In one embodiment, each measuring device includes a tower for supporting a monitor where the tower allows the monitor to be moved vertically.

BRIEF DESCRIPTION OF THE DRAWINGS Fig. 1 is a schematic plan view representing a system for measuring aerodynamic properties of a ball; Fig. 2 is a side view of a golf ball launching device for use in the system of Fig. 1; Fig. 3 is a perspective view of a measuring device for use in the system of Fig. 1; Fig. 3A is an enlarged view of a monitor shown within the circle 3A-3A of Fig. 3; Fig. 4 is a perspective view of another embodiment of a monitor for use with the measuring device of Fig. 3; Fig. 5 is a top view of the monitor of Fig. 4; Fig. 6 is a side elevational view of the monitor of Fig. 4 during calibration; Fig. 7 is an elevational view of a light receiving and sensory grid panel located within the monitor of Fig. 4; Fig. 8 is a perspective view of a three-dimensional rectilinear field-of-view showing the golf ball at two different angular orientations; Fig. 9 is a flow chart describing the method of determining the spin decay rate according to the present invention; and Fig. 10 is a schematic plan view representing another embodiment of a system for measuring aerodynamic properties of the ball.

DETAILED DESCRIPTION OF THE PREFERRED EMBODIMENTS Fig. 1 illustrates a schematic plan view of a system for testing of the present invention. The system includes an indoor testing area 10, which contains a ball launching device 12, two measuring devices 14 and 16 with monitors, and a timer 20.

The indoor testing area 10 is an indoor space that has a length L, a width W and a height H (as shown in Fig. 3). The length L is preferably less than about 100 feet and more preferably about 60 feet. The width W is preferably less than 20 feet and more preferably about 10 feet. The height H is preferably less than 20 feet and more preferably about 10 feet. This size of the testing area is exemplary and can be modified by one of ordinary skill in the art. This allows the system to be used in numerous existing commercial buildings.

The testing area should be enclosed within conventional protective netting for safety reasons.

The ball launching device 12 is set-up at one end of the testing area 10. The launching device 12 is capable of independently controlling the initial velocity, spin rate, and direction of a golf ball 22 that it launches along a ball flight path 24 (shown in phantom). The preferred launching device is commercially available under the name the Ultra Ball Launcher, which is manufactured by Wilsont Sporting Goods Co. Other conventional launching devices can be used, such as a True Temper Driving Machine, which strikes balls with a golf club.

Referring to Fig. 2, the preferred launching device 12 includes a base 26 supported by pneumatic tires 28, when the device is mobile. When the device is stationary, it is supported by leveling jacks 30. The leveling jacks 30 are telescoping members, which are manually adjustable to change the height of the base. The base 26 supports a vertically extending frame 32.

The frame 32 has an air cannon 34 mounted on one end for firing the ball at various speeds. The frame 32 further includes two pulley assemblies 36a and 36b. The first pulley assembly 36a is mounted at a first height, and the second pulley assembly 36b is mounted at a second height below the first wheel assembly.

Each pulley assembly includes a pair of shafts 38 with disks 40 rigidly attached so that the disk 40 rotates relative to the frame 32. One motor (not shown) rotates one shaft in each assembly.

The device 12 further includes two belts 42a and 42b. One belt surrounds each pair of disks 40. The belts 42a and 42b define a ball launch path 44 there between and adjacent the air cannon 34.

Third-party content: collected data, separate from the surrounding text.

-- ==== Sys2Proof/Laws/Inv/Time.lean ====
section
/-! SUPPORT. Laws/Inv/Time.lean: every operation of Machine/Time.lean keeps the invariant. -/

set_option linter.unusedTactic false
set_option linter.unreachableTactic false

namespace Sys2Proof.Machine

variable {qs : List Instr}

theorem State.setLink_inv {s : State} {l : Nat} {u : LinkUnit} (h : s.Keeps qs) : (State.setLink s l u).Keeps qs :=
  ⟨h.regs, h.mem, h.dmem, h.imem, h.sram, h.flash, h.cores, h.ports, h.pairs, h.lanes, tset_wf _ _ _ _ h.links, h.chans, h.outs, h.rings, h.movers, h.bins, h.log, h.events, h.queue, h.repeats, h.pending⟩

theorem State.parentUpdate_inv {s : State} (h_s : s.Keeps qs) : (State.parentUpdate s).Keeps qs := by
  unfold State.parentUpdate
  repeat' first
    | with_reducible assumption
    | with_reducible apply State.setF_inv
    | with_reducible apply State.wr_inv
    | with_reducible apply State.Keeps.ite
    | with_reducible apply State.Keeps.iteFst
    | (with_reducible apply State.each_inv; intros)
    | (with_reducible refine State.when_inv (fun _ => ?_) ?_)
    | with_reducible apply foldl_inv
    | intro _
    | split
    | with_reducible refine State.Keeps.fst (by assumption) ?_
    | with_reducible refine State.Keeps.snd (by assumption) ?_
    | with_reducible refine State.Keeps.opt (by assumption) ?_
    | with_reducible apply OptInv.none
    | with_reducible apply OptInv.some
    | with_reducible apply OptInv.map
    | with_reducible apply OptInv.bind
    | with_reducible apply OptInv.ite
    | with_reducible apply OptInv.getD
    | with_reducible apply State.reset_inv
    | with_reducible refine State.Keeps.upd ?_ rfl rfl rfl rfl rfl rfl rfl rfl rfl rfl rfl rfl rfl rfl rfl rfl rfl rfl rfl

theorem State.setTimeLock_inv {s : State} {on : Bool} (h_s : s.Keeps qs) : (State.setTimeLock s on).Keeps qs := by
  unfold State.setTimeLock
  repeat' first
    | with_reducible assumption
    | with_reducible apply State.inOneCycle_inv
    | with_reducible apply State.setB_inv
    | with_reducible apply State.logEvent_inv
    | with_reducible apply State.raise_inv
    | with_reducible apply State.enterHeld_inv
    | with_reducible apply State.wr_inv
    | with_reducible apply State.Keeps.ite
    | with_reducible apply State.Keeps.iteFst
    | (with_reducible apply State.each_inv; intros)
    | (with_reducible refine State.when_inv (fun _ => ?_) ?_)
    | with_reducible apply foldl_inv
    | intro _
    | split
    | with_reducible refine State.Keeps.fst (by assumption) ?_
    | with_reducible refine State.Keeps.snd (by assumption) ?_
    | with_reducible refine State.Keeps.opt (by assumption) ?_
    | with_reducible apply OptInv.none
    | with_reducible apply OptInv.some
    | with_reducible apply OptInv.map
    | with_reducible apply OptInv.bind
    | with_reducible apply OptInv.ite
    | with_reducible apply OptInv.getD
    | with_reducible apply State.reset_inv
    | with_reducible refine State.Keeps.upd ?_ rfl rfl rfl rfl rfl rfl rfl rfl rfl rfl rfl rfl rfl rfl rfl rfl rfl rfl rfl

theorem State.keepTime_inv {s : State} (h_s : s.Keeps qs) : (State.keepTime s).Keeps qs := by
  unfold State.keepTime
  repeat' first
    | with_reducible assumption
    | with_reducible apply State.setTimeLock_inv
    | with_reducible apply State.setF_inv
    | with_reducible apply State.wr_inv
    | with_reducible apply State.Keeps.ite
    | with_reducible apply State.Keeps.iteFst
    | (with_reducible apply State.each_inv; intros)
    | (with_reducible refine State.when_inv (fun _ => ?_) ?_)
    | with_reducible apply foldl_inv
    | intro _
    | split
    | with_reducible refine State.Keeps.fst (by assumption) ?_
    | with_reducible refine State.Keeps.snd (by assumption) ?_
    | with_reducible refine State.Keeps.opt (by assumption) ?_
    | with_reducible apply OptInv.none
    | with_reducible apply OptInv.some
    | with_reducible apply OptInv.map
    | with_reducible apply OptInv.bind
    | with_reducible apply OptInv.ite
    | with_reducible apply OptInv.getD
    | with_reducible apply State.reset_inv
    | with_reducible refine State.Keeps.upd ?_ rfl rfl rfl rfl rfl rfl rfl rfl rfl rfl rfl rfl rfl rfl rfl rfl rfl rfl rfl

theorem State.setKeeper_inv {s : State} {k : Option Nat} (h_s : s.Keeps qs) : (State.setKeeper s k).Keeps qs := by
  unfold State.setKeeper
  repeat' first
    | with_reducible assumption
    | with_reducible apply State.setF_inv
    | with_reducible apply State.setB_inv
    | with_reducible apply State.logEvent_inv
    | with_reducible apply State.raise_inv
    | with_reducible apply State.keepTime_inv
    | with_reducible apply State.wr_inv
    | with_reducible apply State.Keeps.ite
    | with_reducible apply State.Keeps.iteFst
    | (with_reducible apply State.each_inv; intros)
    | (with_reducible refine State.when_inv (fun _ => ?_) ?_)
    | with_reducible apply foldl_inv
    | intro _
    | split
    | with_reducible refine State.Keeps.fst (by assumption) ?_
    | with_reducible refine State.Keeps.snd (by assumption) ?_
    | with_reducible refine State.Keeps.opt (by assumption) ?_
    | with_reducible apply OptInv.none
    | with_reducible apply OptInv.some
    | with_reducible apply OptInv.map
    | with_reducible apply OptInv.bind
    | with_reducible apply OptInv.ite
    | with_reducible apply OptInv.getD
    | with_reducible apply State.reset_inv
    | with_reducible refine State.Keeps.upd ?_ rfl rfl rfl rfl rfl rfl rfl rfl rfl rfl rfl rfl rfl rfl rfl rfl rfl rfl rfl

theorem State.servoOffset_inv {s : State} {x : Int} (h_s : s.Keeps qs) : (State.servoOffset s x).Keeps qs := by
  unfold State.servoOffset
  repeat' first
    | with_reducible assumption
    | with_reducible apply State.takeFree_inv
    | with_reducible apply State.setF_inv
    | with_reducible apply State.setTimeLock_inv
    | with_reducible apply State.wr_inv
    | with_reducible apply State.Keeps.ite
    | with_reducible apply State.Keeps.iteFst
    | (with_reducible apply State.each_inv; intros)
    | (with_reducible refine State.when_inv (fun _ => ?_) ?_)
    | with_reducible apply foldl_inv
    | intro _
    | split
    | with_reducible refine State.Keeps.fst (by assumption) ?_
    | with_reducible refine State.Keeps.snd (by assumption) ?_
    | with_reducible refine State.Keeps.opt (by assumption) ?_
    | with_reducible apply OptInv.none
    | with_reducible apply OptInv.some
    | with_reducible apply OptInv.map
    | with_reducible apply OptInv.bind
    | with_reducible apply OptInv.ite
    | with_reducible apply OptInv.getD
    | with_reducible apply State.reset_inv
    | with_reducible refine State.Keeps.upd ?_ rfl rfl rfl rfl rfl rfl rfl rfl rfl rfl rfl rfl rfl rfl rfl rfl rfl rfl rfl

theorem State.timeReply_inv {s : State} {l : Nat} {t1 : Dword} {t2 : Dword} {t3 : Dword} {t4 : Dword} (h_s : s.Keeps qs) : (State.timeReply s l t1 t2 t3 t4).Keeps qs := by
  unfold State.timeReply
  repeat' first
    | with_reducible assumption
    | with_reducible apply State.setLink_inv
    | with_reducible apply State.setF_inv
    | with_reducible apply State.parentUpdate_inv
    | with_reducible apply State.servoOffset_inv
    | with_reducible apply State.wr_inv
    | with_reducible apply State.Keeps.ite
    | with_reducible apply State.Keeps.iteFst
    | (with_reducible apply State.each_inv; intros)
    | (with_reducible refine State.when_inv (fun _ => ?_) ?_)
    | with_reducible apply foldl_inv
    | intro _
    | split
    | with_reducible refine State.Keeps.fst (by assumption) ?_
    | with_reducible refine State.Keeps.snd (by assumption) ?_
    | with_reducible refine State.Keeps.opt (by assumption) ?_
    | with_reducible apply OptInv.none
    | with_reducible apply OptInv.some
    | with_reducible apply OptInv.map
    | with_reducible apply OptInv.bind
    | with_reducible apply OptInv.ite
    | with_reducible apply OptInv.getD
    | with_reducible apply State.reset_inv
    | with_reducible refine State.Keeps.upd ?_ rfl rfl rfl rfl rfl rfl rfl rfl rfl rfl rfl rfl rfl rfl rfl rfl rfl rfl rfl

end Sys2Proof.Machine
end

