-- ==== Sys2Proof/Laws/Inv/Bist.lean ====
section
/-! SUPPORT. Laws/Inv/Bist.lean: every operation of Machine/Bist.lean keeps the invariant. -/

set_option linter.unusedTactic false
set_option linter.unreachableTactic false

namespace Sys2Proof.Machine

variable {qs : List Instr}

theorem State.bistEnd_inv {s : State} {g : Background} {test : Nat} {unit : Nat} {r : BistRun} (h_s : s.Keeps qs) : (State.bistEnd s g test unit r).Keeps qs := by
  unfold State.bistEnd
  repeat' first
    | with_reducible assumption
    | with_reducible apply State.zeroBank_inv
    | with_reducible apply State.fenceCore_inv
    | with_reducible apply State.logEvent_inv
    | with_reducible apply State.setF_inv
    | with_reducible apply State.raise_inv
    | with_reducible apply State.finishBackground_inv
    | with_reducible apply State.wr_inv
    | with_reducible apply State.Keeps.ite
    | with_reducible apply State.Keeps.iteFst
    | (with_reducible apply State.each_inv; intros)
    | (with_reducible refine State.when_inv (fun _ => ?_) ?_)
    | with_reducible apply foldl_inv
    | intro _
    | split
    | with_reducible refine State.Keeps.fst (by assumption) ?_
    | with_reducible refine State.Keeps.snd (by assumption) ?_
    | with_reducible refine State.Keeps.opt (by assumption) ?_
    | with_reducible apply OptInv.none
    | with_reducible apply OptInv.some
    | with_reducible apply OptInv.map
    | with_reducible apply OptInv.bind
    | with_reducible apply OptInv.ite
    | with_reducible apply OptInv.getD
    | with_reducible apply State.reset_inv
    | with_reducible refine State.Keeps.upd ?_ rfl rfl rfl rfl rfl rfl rfl rfl rfl rfl rfl rfl rfl rfl rfl rfl rfl rfl rfl

theorem State.bistsPfail_inv {s : State} (h_s : s.Keeps qs) : (State.bistsPfail s).Keeps qs := by
  unfold State.bistsPfail
  repeat' first
    | with_reducible assumption
    | with_reducible apply State.takeFree_inv
    | with_reducible apply State.bistEnd_inv
    | with_reducible apply State.wr_inv
    | with_reducible apply State.Keeps.ite
    | with_reducible apply State.Keeps.iteFst
    | (with_reducible apply State.each_inv; intros)
    | (with_reducible refine State.when_inv (fun _ => ?_) ?_)
    | with_reducible apply foldl_inv
    | intro _
    | split
    | with_reducible refine State.Keeps.fst (by assumption) ?_
    | with_reducible refine State.Keeps.snd (by assumption) ?_
    | with_reducible refine State.Keeps.opt (by assumption) ?_
    | with_reducible apply OptInv.none
    | with_reducible apply OptInv.some
    | with_reducible apply OptInv.map
    | with_reducible apply OptInv.bind
    | with_reducible apply OptInv.ite
    | with_reducible apply OptInv.getD
    | with_reducible apply State.reset_inv
    | with_reducible refine State.Keeps.upd ?_ rfl rfl rfl rfl rfl rfl rfl rfl rfl rfl rfl rfl rfl rfl rfl rfl rfl rfl rfl

end Sys2Proof.Machine
end

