-- ==== Sys2Proof/Laws/Inv/Reset.lean ====
section
/-! SUPPORT. Laws/Inv/Reset.lean: every operation of Machine/Reset.lean keeps the invariant. -/

set_option linter.unusedTactic false
set_option linter.unreachableTactic false

namespace Sys2Proof.Machine

variable {qs : List Instr}

theorem State.keepF_inv {s : State} {from_ : State} {f : Fld} (h_s : s.Keeps qs) (h_from_ : from_.Keeps qs) : (State.keepF s from_ f).Keeps qs := by
  unfold State.keepF
  repeat' first
    | with_reducible assumption
    | with_reducible apply State.setF_inv
    | with_reducible apply State.wr_inv
    | with_reducible apply State.Keeps.ite
    | with_reducible apply State.Keeps.iteFst
    | (with_reducible apply State.each_inv; intros)
    | (with_reducible refine State.when_inv (fun _ => ?_) ?_)
    | with_reducible apply foldl_inv
    | intro _
    | split
    | with_reducible refine State.Keeps.fst (by assumption) ?_
    | with_reducible refine State.Keeps.snd (by assumption) ?_
    | with_reducible refine State.Keeps.opt (by assumption) ?_
    | with_reducible apply OptInv.none
    | with_reducible apply OptInv.some
    | with_reducible apply OptInv.map
    | with_reducible apply OptInv.bind
    | with_reducible apply OptInv.ite
    | with_reducible apply OptInv.getD
    | with_reducible apply State.reset_inv
    | with_reducible refine State.Keeps.upd ?_ rfl rfl rfl rfl rfl rfl rfl rfl rfl rfl rfl rfl rfl rfl rfl rfl rfl rfl rfl

theorem State.regsReset_inv {s : State} {reach : Nat} (h : s.Keeps qs) : (State.regsReset s reach).Keeps qs := by
  unfold State.regsReset
  extract_lets t t1 t2 t3 t4
  have ht : t.Keeps qs := State.Keeps.filterRegs h _
  have ht1 : t1.Keeps qs := State.each_inv (fun _ _ hx => State.keepF_inv hx h) ht
  have ht2 : t2.Keeps qs := State.each_inv (fun _ _ hx => State.keepF_inv hx h) ht1
  exact State.setB_inv (State.setF_inv (State.setF_inv (State.keepF_inv (State.keepF_inv (State.keepF_inv
    (State.keepF_inv (State.keepF_inv (State.keepF_inv ht2 h) h) h) h) h) h)))

theorem State.framesWarm_inv {s : State} (h_s : s.Keeps qs) : (State.framesWarm s).Keeps qs := by
  unfold State.framesWarm
  repeat' first
    | with_reducible assumption
    | with_reducible apply State.setF_inv
    | with_reducible apply State.wr_inv
    | with_reducible apply State.Keeps.ite
    | with_reducible apply State.Keeps.iteFst
    | (with_reducible apply State.each_inv; intros)
    | (with_reducible refine State.when_inv (fun _ => ?_) ?_)
    | with_reducible apply foldl_inv
    | intro _
    | split
    | with_reducible refine State.Keeps.fst (by assumption) ?_
    | with_reducible refine State.Keeps.snd (by assumption) ?_
    | with_reducible refine State.Keeps.opt (by assumption) ?_
    | with_reducible apply OptInv.none
    | with_reducible apply OptInv.some
    | with_reducible apply OptInv.map
    | with_reducible apply OptInv.bind
    | with_reducible apply OptInv.ite
    | with_reducible apply OptInv.getD
    | with_reducible apply State.reset_inv
    | with_reducible refine State.Keeps.upd ?_ rfl rfl rfl rfl rfl rfl rfl rfl rfl rfl rfl rfl rfl rfl rfl rfl rfl rfl rfl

During operation, after the air cannon 34 shoots the ball into the launch path 44, the belts 42a and 42b move at various belt speeds to impart the proper spin rate and velocity to the ball. The average speed of the two belts determines the ball's speed. The difference in speed between the belts controls the ball's spin rate. The ball launch angle is determined by the angle between the ball launch path 44 and the ground 46. The launch angle is adjusted by changing the height of the front end of the vertical frame 32 relative to the base 26. The leveling jacks 30 can also be used to change the launch angle.

Referring to Fig. 1, the two measuring devices 14 and 16 determine the spin rate of the ball 22, and are located along side of the ball's flight path 24. The first measuring device 14 is located at a first position PI downstream of the launching device 12, and the second measuring device 16 is located at a second position P2 spaced downstream of the first position P 1.

Referring to Figs. 1 and 3, each measuring device 14 and 16 includes a movable tower 50 that holds a ballistic light screen assembly 52 and monitor 54. The tower 50 is a box-like structure and includes a lower rectangular frame 56, an upper rectangular frame 58, and vertical columns 60 that join the frames 56 and 58 together at the corner. The tower also includes braces 61 for additional structural rigidity and wire mesh 63 at least on one side to protect the monitor 54 from flying balls. The frames 56 and 58, columns 60, and braces 61 are fastened together.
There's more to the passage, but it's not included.